[Saved entries]
· · ·

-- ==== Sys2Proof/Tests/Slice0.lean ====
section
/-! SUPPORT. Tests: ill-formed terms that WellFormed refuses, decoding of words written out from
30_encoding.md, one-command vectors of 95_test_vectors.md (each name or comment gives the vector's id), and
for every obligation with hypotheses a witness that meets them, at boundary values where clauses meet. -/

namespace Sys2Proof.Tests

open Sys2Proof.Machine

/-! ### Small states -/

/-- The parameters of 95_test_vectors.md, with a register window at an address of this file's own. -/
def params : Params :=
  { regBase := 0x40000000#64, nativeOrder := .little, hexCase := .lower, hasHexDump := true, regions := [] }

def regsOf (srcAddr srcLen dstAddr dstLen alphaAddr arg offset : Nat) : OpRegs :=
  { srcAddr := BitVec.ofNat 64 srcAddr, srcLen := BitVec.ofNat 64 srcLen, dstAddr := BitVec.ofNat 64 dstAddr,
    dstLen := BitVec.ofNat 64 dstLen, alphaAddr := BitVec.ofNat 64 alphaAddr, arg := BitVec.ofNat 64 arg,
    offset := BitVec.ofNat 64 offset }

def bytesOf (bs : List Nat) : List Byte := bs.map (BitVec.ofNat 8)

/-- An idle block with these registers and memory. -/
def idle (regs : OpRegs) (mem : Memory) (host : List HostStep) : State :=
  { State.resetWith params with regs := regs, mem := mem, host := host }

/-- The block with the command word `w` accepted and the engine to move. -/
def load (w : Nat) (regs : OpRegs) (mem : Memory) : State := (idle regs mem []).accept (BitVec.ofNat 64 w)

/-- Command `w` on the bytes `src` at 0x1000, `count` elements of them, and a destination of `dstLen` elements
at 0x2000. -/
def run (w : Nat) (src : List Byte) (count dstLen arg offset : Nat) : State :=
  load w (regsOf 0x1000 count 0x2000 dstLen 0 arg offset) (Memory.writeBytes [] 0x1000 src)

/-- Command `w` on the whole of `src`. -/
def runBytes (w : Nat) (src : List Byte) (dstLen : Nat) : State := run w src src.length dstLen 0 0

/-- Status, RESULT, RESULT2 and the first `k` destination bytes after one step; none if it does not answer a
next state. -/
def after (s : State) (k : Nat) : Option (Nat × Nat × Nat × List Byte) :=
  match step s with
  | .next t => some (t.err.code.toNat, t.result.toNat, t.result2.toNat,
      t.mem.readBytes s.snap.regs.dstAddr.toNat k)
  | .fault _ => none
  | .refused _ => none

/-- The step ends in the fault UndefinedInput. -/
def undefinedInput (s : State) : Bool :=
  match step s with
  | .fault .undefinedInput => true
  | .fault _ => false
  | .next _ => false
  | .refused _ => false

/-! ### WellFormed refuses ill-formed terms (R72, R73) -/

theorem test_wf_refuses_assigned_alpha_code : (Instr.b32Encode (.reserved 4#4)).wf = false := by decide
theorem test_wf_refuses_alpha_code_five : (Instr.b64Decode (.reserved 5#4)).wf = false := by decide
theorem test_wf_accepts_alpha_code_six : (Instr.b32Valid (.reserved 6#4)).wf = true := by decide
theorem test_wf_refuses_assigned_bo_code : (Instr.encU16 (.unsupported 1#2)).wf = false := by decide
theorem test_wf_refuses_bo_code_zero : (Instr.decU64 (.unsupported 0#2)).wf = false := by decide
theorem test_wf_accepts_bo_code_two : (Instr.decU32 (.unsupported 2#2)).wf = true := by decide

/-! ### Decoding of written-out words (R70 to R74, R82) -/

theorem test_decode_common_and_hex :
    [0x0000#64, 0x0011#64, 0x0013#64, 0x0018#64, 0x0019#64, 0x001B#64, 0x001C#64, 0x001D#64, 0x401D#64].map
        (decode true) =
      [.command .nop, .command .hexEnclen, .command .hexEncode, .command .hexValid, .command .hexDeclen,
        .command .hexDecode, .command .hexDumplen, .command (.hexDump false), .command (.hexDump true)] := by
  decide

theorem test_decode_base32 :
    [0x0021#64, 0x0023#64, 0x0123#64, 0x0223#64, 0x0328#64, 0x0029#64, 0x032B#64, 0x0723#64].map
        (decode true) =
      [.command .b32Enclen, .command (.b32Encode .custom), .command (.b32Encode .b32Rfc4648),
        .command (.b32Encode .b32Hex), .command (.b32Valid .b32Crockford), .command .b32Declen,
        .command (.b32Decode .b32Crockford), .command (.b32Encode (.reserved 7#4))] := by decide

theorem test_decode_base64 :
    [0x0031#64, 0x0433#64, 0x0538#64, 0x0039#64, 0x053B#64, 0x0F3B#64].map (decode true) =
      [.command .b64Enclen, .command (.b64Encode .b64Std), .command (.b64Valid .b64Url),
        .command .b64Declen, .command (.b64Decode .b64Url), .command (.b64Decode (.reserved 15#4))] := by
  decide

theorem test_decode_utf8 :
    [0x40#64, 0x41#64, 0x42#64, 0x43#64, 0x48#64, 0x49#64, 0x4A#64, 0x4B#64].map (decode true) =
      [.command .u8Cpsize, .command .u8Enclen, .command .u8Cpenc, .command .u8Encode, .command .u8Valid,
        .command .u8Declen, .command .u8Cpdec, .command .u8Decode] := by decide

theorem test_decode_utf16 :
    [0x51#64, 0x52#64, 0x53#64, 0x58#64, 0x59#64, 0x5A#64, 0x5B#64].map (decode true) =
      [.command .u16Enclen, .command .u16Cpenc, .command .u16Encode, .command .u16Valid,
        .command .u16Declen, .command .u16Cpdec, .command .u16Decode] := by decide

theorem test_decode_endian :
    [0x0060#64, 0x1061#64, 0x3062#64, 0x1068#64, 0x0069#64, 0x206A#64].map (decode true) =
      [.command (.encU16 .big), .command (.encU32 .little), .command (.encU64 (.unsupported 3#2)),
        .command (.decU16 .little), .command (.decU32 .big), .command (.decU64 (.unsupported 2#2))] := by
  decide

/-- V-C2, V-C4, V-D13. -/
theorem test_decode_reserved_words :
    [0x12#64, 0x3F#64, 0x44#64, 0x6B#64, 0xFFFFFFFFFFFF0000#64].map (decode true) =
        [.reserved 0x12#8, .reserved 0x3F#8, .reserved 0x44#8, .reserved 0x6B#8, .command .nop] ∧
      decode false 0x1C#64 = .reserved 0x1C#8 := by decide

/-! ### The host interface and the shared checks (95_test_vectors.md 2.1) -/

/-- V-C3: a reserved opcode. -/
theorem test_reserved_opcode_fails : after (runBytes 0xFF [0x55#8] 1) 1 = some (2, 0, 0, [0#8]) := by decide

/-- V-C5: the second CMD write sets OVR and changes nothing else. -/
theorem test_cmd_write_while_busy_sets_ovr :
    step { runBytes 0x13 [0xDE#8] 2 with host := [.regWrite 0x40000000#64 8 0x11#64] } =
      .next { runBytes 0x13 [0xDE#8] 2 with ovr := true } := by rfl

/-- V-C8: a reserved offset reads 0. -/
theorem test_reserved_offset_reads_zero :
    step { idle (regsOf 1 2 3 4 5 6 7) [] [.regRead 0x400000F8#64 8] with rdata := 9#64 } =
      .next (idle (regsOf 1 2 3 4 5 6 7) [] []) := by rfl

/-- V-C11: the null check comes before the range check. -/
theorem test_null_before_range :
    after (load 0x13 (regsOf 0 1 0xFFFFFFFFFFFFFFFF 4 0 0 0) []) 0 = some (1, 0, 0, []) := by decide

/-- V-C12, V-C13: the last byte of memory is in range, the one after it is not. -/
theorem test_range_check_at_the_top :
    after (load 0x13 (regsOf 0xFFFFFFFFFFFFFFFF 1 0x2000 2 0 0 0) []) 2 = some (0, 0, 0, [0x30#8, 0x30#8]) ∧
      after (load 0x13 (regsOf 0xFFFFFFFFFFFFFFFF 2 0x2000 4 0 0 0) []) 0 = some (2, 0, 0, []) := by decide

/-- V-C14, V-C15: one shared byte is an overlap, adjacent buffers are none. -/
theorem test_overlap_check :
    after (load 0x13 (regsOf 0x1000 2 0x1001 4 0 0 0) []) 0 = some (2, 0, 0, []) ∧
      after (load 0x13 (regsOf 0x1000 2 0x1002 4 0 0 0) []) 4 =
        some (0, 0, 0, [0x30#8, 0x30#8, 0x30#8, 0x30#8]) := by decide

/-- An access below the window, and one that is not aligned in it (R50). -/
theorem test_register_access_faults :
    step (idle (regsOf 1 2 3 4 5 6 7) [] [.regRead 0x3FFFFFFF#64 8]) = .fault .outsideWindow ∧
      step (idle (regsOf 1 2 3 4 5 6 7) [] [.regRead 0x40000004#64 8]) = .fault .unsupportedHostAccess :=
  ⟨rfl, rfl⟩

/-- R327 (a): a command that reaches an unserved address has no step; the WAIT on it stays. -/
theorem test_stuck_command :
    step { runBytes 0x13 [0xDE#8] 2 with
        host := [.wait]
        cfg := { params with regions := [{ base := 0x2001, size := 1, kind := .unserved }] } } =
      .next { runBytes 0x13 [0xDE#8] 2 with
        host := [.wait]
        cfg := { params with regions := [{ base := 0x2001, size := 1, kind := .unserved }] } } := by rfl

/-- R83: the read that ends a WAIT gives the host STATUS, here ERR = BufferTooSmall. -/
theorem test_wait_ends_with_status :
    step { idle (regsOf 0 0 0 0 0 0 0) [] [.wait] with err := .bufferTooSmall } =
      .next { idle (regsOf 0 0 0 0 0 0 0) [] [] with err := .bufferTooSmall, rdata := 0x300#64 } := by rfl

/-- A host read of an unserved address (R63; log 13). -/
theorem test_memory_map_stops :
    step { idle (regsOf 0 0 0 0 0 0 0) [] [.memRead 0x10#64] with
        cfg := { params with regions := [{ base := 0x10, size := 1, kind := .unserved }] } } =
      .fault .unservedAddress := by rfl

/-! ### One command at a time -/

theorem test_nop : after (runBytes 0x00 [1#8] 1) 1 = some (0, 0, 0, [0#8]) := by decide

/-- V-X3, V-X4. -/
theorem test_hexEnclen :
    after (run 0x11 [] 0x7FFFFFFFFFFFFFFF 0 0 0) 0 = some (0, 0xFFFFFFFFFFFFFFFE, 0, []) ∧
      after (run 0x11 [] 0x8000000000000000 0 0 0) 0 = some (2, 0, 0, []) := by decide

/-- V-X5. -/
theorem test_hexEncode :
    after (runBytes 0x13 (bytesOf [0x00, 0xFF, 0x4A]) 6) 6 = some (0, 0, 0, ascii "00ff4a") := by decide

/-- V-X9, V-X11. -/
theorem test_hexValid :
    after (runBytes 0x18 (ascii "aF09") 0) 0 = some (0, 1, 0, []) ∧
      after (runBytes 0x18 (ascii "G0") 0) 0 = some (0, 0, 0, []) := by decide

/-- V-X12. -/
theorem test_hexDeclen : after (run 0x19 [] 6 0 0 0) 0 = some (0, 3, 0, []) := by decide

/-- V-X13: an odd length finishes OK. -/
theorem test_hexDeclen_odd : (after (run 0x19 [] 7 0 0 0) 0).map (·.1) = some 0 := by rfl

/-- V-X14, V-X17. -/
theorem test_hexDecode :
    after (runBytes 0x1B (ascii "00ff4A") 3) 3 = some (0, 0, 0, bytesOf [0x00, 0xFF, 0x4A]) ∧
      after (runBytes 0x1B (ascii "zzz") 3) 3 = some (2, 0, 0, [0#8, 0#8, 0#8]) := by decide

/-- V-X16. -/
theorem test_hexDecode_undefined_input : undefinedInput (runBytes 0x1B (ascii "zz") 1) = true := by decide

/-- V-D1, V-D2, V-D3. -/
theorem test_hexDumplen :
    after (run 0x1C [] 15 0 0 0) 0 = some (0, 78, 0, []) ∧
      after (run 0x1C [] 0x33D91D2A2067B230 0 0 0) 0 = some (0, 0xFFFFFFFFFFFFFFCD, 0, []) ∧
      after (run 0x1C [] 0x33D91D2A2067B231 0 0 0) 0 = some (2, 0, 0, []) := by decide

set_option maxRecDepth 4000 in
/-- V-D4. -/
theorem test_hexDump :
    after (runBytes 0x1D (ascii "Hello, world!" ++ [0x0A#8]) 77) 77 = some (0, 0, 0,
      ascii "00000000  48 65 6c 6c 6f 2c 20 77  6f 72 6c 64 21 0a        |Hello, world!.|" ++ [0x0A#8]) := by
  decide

· · ·

PROBLEM REQUIREMENTS: Using the entries above, return exactly the lines from the line with "file's own. -/" to the line with "dstLen := BitVec.ofNat", counting both of those lines.

OUTPUT OF THE TASK:
/-- The parameters of 95_test_vectors.md, with a register window at an address of this file's own. -/
def params : Params :=
  { regBase := 0x40000000#64, nativeOrder := .little, hexCase := .lower, hasHexDump := true, regions := [] }

def regsOf (srcAddr srcLen dstAddr dstLen alphaAddr arg offset : Nat) : OpRegs :=
  { srcAddr := BitVec.ofNat 64 srcAddr, srcLen := BitVec.ofNat 64 srcLen, dstAddr := BitVec.ofNat 64 dstAddr,
    dstLen := BitVec.ofNat 64 dstLen, alphaAddr := BitVec.ofNat 64 alphaAddr, arg := BitVec.ofNat 64 arg,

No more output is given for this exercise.